**Activity:** Write out once more the lines running from the top of the entries below to the line with "have hexec := exec_ldVxMem_of_lt", both ends included.

**Stored data:**
/-- Settles O44: where the last address exists the block load, register by register; elsewhere the raised fault. -/
theorem ldVxMemLoadsTheBlock : Obligations.LdVxMemLoadsTheBlock := by
  refine fun x s => ⟨fun h => ?load, fun h => answers_fault (by decide) (if_pos h)⟩
  case load =>
    have hexec := exec_ldVxMem_of_lt (x := x) (s := s) h
    have hframe := exec_unchangedExcept_mayWrite (faultOf_ldVxMem_eq_none_iff.2 h) hexec
    have hv : ∀ k, ((s.loadBlock (regsUpTo x)).advance 2).getV k =
        if k ≤ x then s.mem.read (s.i.toNat + k.val) else s.getV k := by
      intro k
      rw [advance_getV, getV_loadBlock, dataAddr]
      simp only [mem_regsUpTo]
    have hpc : (s.loadBlock (regsUpTo x)).pc = s.pc := by
      obtain ⟨v, hload⟩ := s.loadBlock_eq (regsUpTo x)
      rw [hload]
    exact ⟨_, hexec, fun k hk => (hv k).trans (if_pos hk), fun k hk => (hv k).trans (if_neg (not_le_of_gt hk)),
      congrArg (· + 2) hpc, hframe⟩

end Sys2Proof.Machine
end

section
/-! SUPPORT. The statements of 44_display.md on the drawing of sprites. -/

namespace Sys2Proof.Machine

open State

@[simp] theorem flagByte_true : flagByte true = 1 := rfl
@[simp] theorem flagByte_false : flagByte false = 0 := rfl

/-- The state after a draw within memory (44_display.md R222). -/
def drawn (s : State) (x y : Reg) (n : Nibble) : State :=
  (((s.setDisp (s.blit x y n).disp).setV vf (flagByte (s.blit x y n).collision)).setRedraw true).advance 2

theorem spriteOutOfRange_eq_false {s : State} {n : Nibble} (h : n = 0 ∨ s.i.toNat + n.toNat - 1 < 4096) :
    s.spriteOutOfRange n = false := by
  rw [Bool.eq_false_iff, ne_eq, spriteOutOfRange_iff]
  rintro ⟨hn, hrange⟩
  exact h.elim hn fun hlt => absurd hrange (Nat.not_le_of_lt hlt)

theorem exec_drw {s : State} {n : Nibble} (h : n = 0 ∨ s.i.toNat + n.toNat - 1 < 4096) (x y : Reg) :
    exec (.drw x y n) s = .next (drawn s x y n) :=
  exec_drw_of_no_fault (spriteOutOfRange_eq_false h)

theorem drawn_pixel_of_spriteSets {s : State} {x y : Reg} {n : Nibble} {r : Fin 32} {c : Fin 64}
    (h : SpriteSets s x y n r c) : (drawn s x y n).disp.pixel r c = !s.disp.pixel r c :=
  (s.blit_pixel x y n r c).2 h

theorem drawn_pixel_of_not_spriteSets {s : State} {x y : Reg} {n : Nibble} {r : Fin 32} {c : Fin 64}
    (h : ¬SpriteSets s x y n r c) : (drawn s x y n).disp.pixel r c = s.disp.pixel r c :=
  Bool.not_eq_not.1 fun hflip => h ((s.blit_pixel x y n r c).1 hflip)

theorem drawn_getV (s : State) (x y : Reg) (n : Nibble) (z : Reg) :
    (drawn s x y n).getV z = if z = vf then flagByte (s.blit x y n).collision else s.getV z := by
  simp [drawn]

theorem drawn_getV_vf_eq_one {s : State} {x y : Reg} {n : Nibble}
    (h : ∃ r c, SpriteSets s x y n r c ∧ s.disp.pixel r c = true) : (drawn s x y n).getV vf = 1 := by
  rw [drawn_getV, if_pos rfl, (s.blit_collision x y n).2 h, flagByte_true]

theorem drawn_getV_vf_eq_zero {s : State} {x y : Reg} {n : Nibble}
    (h : ¬∃ r c, SpriteSets s x y n r c ∧ s.disp.pixel r c = true) : (drawn s x y n).getV vf = 0 := by
  rw [drawn_getV, if_pos rfl, Bool.eq_false_iff.2 fun hc => h ((s.blit_collision x y n).1 hc), flagByte_false]

/-- Settles O46: the pixels and the flag of the blit, and the frame of an instruction that raises no fault. -/
theorem drwXorsTheSpriteAndReportsCollision : Obligations.DrwXorsTheSpriteAndReportsCollision := by
  intro x y n s h
  have hfault : faultOf s (.drw x y n) = .none := faultOf_drw_eq_none_iff.2 (spriteOutOfRange_eq_false h)
  exact ⟨drawn s x y n, exec_drw h x y, fun r c => ⟨drawn_pixel_of_spriteSets, drawn_pixel_of_not_spriteSets⟩,
    drawn_getV_vf_eq_one, drawn_getV_vf_eq_zero, rfl, rfl, fun z hz => (drawn_getV s x y n z).trans (if_neg hz),
    exec_unchangedExcept_mayWrite hfault (exec_drw h x y)⟩

/-- Settles O47: the raised fault of the range check. -/
theorem drwBeyondMemoryFaultsBeforeDrawing : Obligations.DrwBeyondMemoryFaultsBeforeDrawing :=
  fun _ _ n s hn h => answers_fault (by decide) (if_pos ((s.spriteOutOfRange_iff n).2 ⟨hn, h⟩))

/-- The sprite depends on the two coordinates, on `I` and on memory alone (44_display.md R222). -/
theorem spriteSets_congr {s u : State} {x y x' y' : Reg} (hmem : u.mem = s.mem) (hi : u.i = s.i)
    (hx : u.getV x' = s.getV x) (hy : u.getV y' = s.getV y) (n : Nibble) (r : Fin 32) (c : Fin 64) :
    SpriteSets u x' y' n r c ↔ SpriteSets s x y n r c := by
  rw [SpriteSets, SpriteSets, hmem, hi, hx, hy]

/-- Settles O48: the second draw has the sprite of the first and toggles its pixels back. -/
theorem drawingTwiceRestoresTheDisplay : Obligations.DrawingTwiceRestoresTheDisplay := by
  intro x y x' y' n s t u h ht hdisp hmem hi hx hy
  obtain rfl := Host.Outcome.next.inj ((exec_drw h x y).symm.trans ht)
  have hmem : u.mem = s.mem := hmem
  have hi : u.i = s.i := hi
  have hsets := spriteSets_congr hmem hi hx hy n
  refine ⟨_, exec_drw (s := u) (hi ▸ h) x' y', fun a b => ?pixels, ⟨fun hone => ?_, fun hhit => ?_⟩⟩
  case pixels =>
    by_cases hab : SpriteSets s x y n a b
    · rw [drawn_pixel_of_spriteSets ((hsets a b).2 hab), hdisp, drawn_pixel_of_spriteSets hab, Bool.not_not]
    · rw [drawn_pixel_of_not_spriteSets (mt (hsets a b).1 hab), hdisp, drawn_pixel_of_not_spriteSets hab]
  all_goals have hhits : (∃ a b, SpriteSets u x' y' n a b ∧ u.disp.pixel a b = true) ↔
      ∃ a b, SpriteSets s x y n a b ∧ (drawn s x y n).disp.pixel a b = true := by simp only [hsets, hdisp]
  · by_contra hnone
    have hzero := drawn_getV_vf_eq_zero (mt hhits.1 hnone)
    exact absurd (hone.symm.trans hzero) (by decide)
  · exact drawn_getV_vf_eq_one (hhits.2 hhit)

end Sys2Proof.Machine
end

section
/-! SUPPORT. The statements of 45_keypad_timers.md on the key-wait and the timers, and those of 47_host_interface.md on
the keypad, the reset and the run mode. -/

namespace Sys2Proof.Machine

open State

/-! ### Instructions -/

theorem exec_ldVxK (x : Reg) (s : State) : exec (.ldVxK x) s = .next ((s.setWaiting true).setWaitReg x) := rfl

theorem exec_ldVxDt (x : Reg) (s : State) : exec (.ldVxDt x) s = .next (s.loadV x s.dt) := rfl

theorem exec_ldDtVx (x : Reg) (s : State) : exec (.ldDtVx x) s = .next ((s.setDt (s.getV x)).advance 2) := rfl

theorem exec_ldStVx (x : Reg) (s : State) : exec (.ldStVx x) s = .next ((s.setSt (s.getV x)).advance 2) := rfl

/-- Settles O49: the two writes that enter the key-wait, and the frame of an instruction that never faults. -/
theorem ldVxKEntersTheKeyWait : Obligations.LdVxKEntersTheKeyWait :=
  fun x s => ⟨_, exec_ldVxK x s, rfl, rfl, exec_unchangedExcept_mayWrite (i := .ldVxK x) rfl (exec_ldVxK x s)⟩

/-- Settles O50: a `loadV` of the timer, and a write of each timer. -/
theorem timerMoves : Obligations.TimerMoves :=
  fun x s => ⟨answers_loadV (exec_ldVxDt x s) (s.getV_loadV_same x s.dt),
    ⟨_, exec_ldDtVx x s, rfl, rfl, exec_unchangedExcept_mayWrite (i := .ldDtVx x) rfl (exec_ldDtVx x s)⟩,
    ⟨_, exec_ldStVx x s, rfl, rfl, exec_unchangedExcept_mayWrite (i := .ldStVx x) rfl (exec_ldStVx x s)⟩⟩

/-! ### The keypad -/

theorem State.setKey_unchangedExcept (s : State) (k : Key) (b : Bool) : UnchangedExcept [.key] s (s.setKey k b) := by
  intro e he
  cases e
  case key => exact absurd (List.mem_singleton_self _) he
  all_goals simp [SameElem]

@[simp] theorem State.getKey_keyDown (s : State) (k j : Key) :
    (s.keyDown k).getKey j = if j = k then true else s.getKey j :=
  s.getKey_setKey k true j

@[simp] theorem State.getKey_keyUp (s : State) (k j : Key) :
    (s.keyUp k).getKey j = if j = k then false else s.getKey j :=
  s.getKey_setKey k false j

/-- Settles O52: `keyDown` is the write of a cell and of `last_key`, `keyUp` the write of a cell. -/
theorem keyEventsSetTheirOwnCell : Obligations.KeyEventsSetTheirOwnCell :=
  fun k s => ⟨(s.getKey_keyDown k k).trans (if_pos rfl), rfl, (s.getKey_keyUp k k).trans (if_pos rfl),
    fun j hj => ⟨(s.getKey_keyDown k j).trans (if_neg hj), (s.getKey_keyUp k j).trans (if_neg hj)⟩,
    (s.setKey_unchangedExcept k true).trans (setLastKey_unchangedExcept _ k), s.setKey_unchangedExcept k false⟩

/-! ### Reset (10_state.md R39) -/

theorem getV_hostReset (s : State) (x : Reg) : s.hostReset.getV x = 0 := by
  simp [hostReset, reset, getV]

theorem getElem_hostReset_stack (s : State) (k : Fin 16) : s.hostReset.stack[k] = 0 := by
  simp [hostReset, reset]

theorem getKey_hostReset (s : State) (k : Key) : s.hostReset.getKey k = false := by
  simp [hostReset, reset, getKey]

theorem read_hostReset_of_lt (s : State) {a : Nat} (ha : a < Config.fontSize) :
    s.hostReset.mem.read a = Config.font a :=
  if_pos ha

theorem read_hostReset_of_le (s : State) {a : Nat} (ha : Config.fontSize ≤ a) : s.hostReset.mem.read a = 0 :=
  if_neg (Nat.not_lt_of_le ha)

/-- Settles O53: element by element, the reset state with its own draw and the pulses sent so far. -/
theorem resetErasesEverything : Obligations.ResetErasesEverything :=
  fun s => ⟨getV_hostReset s, rfl, rfl, rfl, getElem_hostReset_stack s, rfl, rfl, fun _ => read_hostReset_of_lt s,
    fun _ => read_hostReset_of_le s, Display.pixel_clear, getKey_hostReset s, rfl, rfl, rfl, rfl, rfl, rfl, rfl⟩

/-! ### The run mode -/

theorem State.setRunMode_unchangedExcept (s : State) (m : RunMode) : UnchangedExcept [.runMode] s (s.setRunMode m) := by
  intro e he
  cases e
  case runMode => exact absurd (List.mem_singleton_self _) he
  all_goals simp [SameElem]

/-- Both guarded transitions are one write of the run mode. -/
theorem State.pause_eq (s : State) : s.pause = s.setRunMode (if s.runMode = .running then .paused else s.runMode) := by
  by_cases h : s.runMode = .running
  · rw [pause, if_pos h, if_pos h]
  · rw [pause, if_neg h, if_neg h]; rfl

theorem State.singleStep_eq (s : State) :
    s.singleStep = s.setRunMode (if s.runMode = .paused then .singleStepPending else s.runMode) := by
  by_cases h : s.runMode = .paused
  · rw [singleStep, if_pos h, if_pos h]
  · rw [singleStep, if_neg h, if_neg h]; rfl

theorem State.pause_unchangedExcept (s : State) : UnchangedExcept [.runMode] s s.pause := by
  rw [pause_eq]; exact s.setRunMode_unchangedExcept _

theorem State.singleStep_unchangedExcept (s : State) : UnchangedExcept [.runMode] s s.singleStep := by
  rw [singleStep_eq]; exact s.setRunMode_unchangedExcept _

/-- Settles O54: each of the three is one write of the run mode. -/
theorem pauseResumeSingleStepTransitions : Obligations.PauseResumeSingleStepTransitions :=
  fun s => ⟨congrArg State.runMode s.pause_eq, rfl, congrArg State.runMode s.singleStep_eq,
    s.pause_unchangedExcept, s.setRunMode_unchangedExcept .running, s.singleStep_unchangedExcept⟩

end Sys2Proof.Machine
end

**Task answer:**
/-- Settles O44: where the last address exists the block load, register by register; elsewhere the raised fault. -/
theorem ldVxMemLoadsTheBlock : Obligations.LdVxMemLoadsTheBlock := by
  refine fun x s => ⟨fun h => ?load, fun h => answers_fault (by decide) (if_pos h)⟩
  case load =>
    have hexec := exec_ldVxMem_of_lt (x := x) (s := s) h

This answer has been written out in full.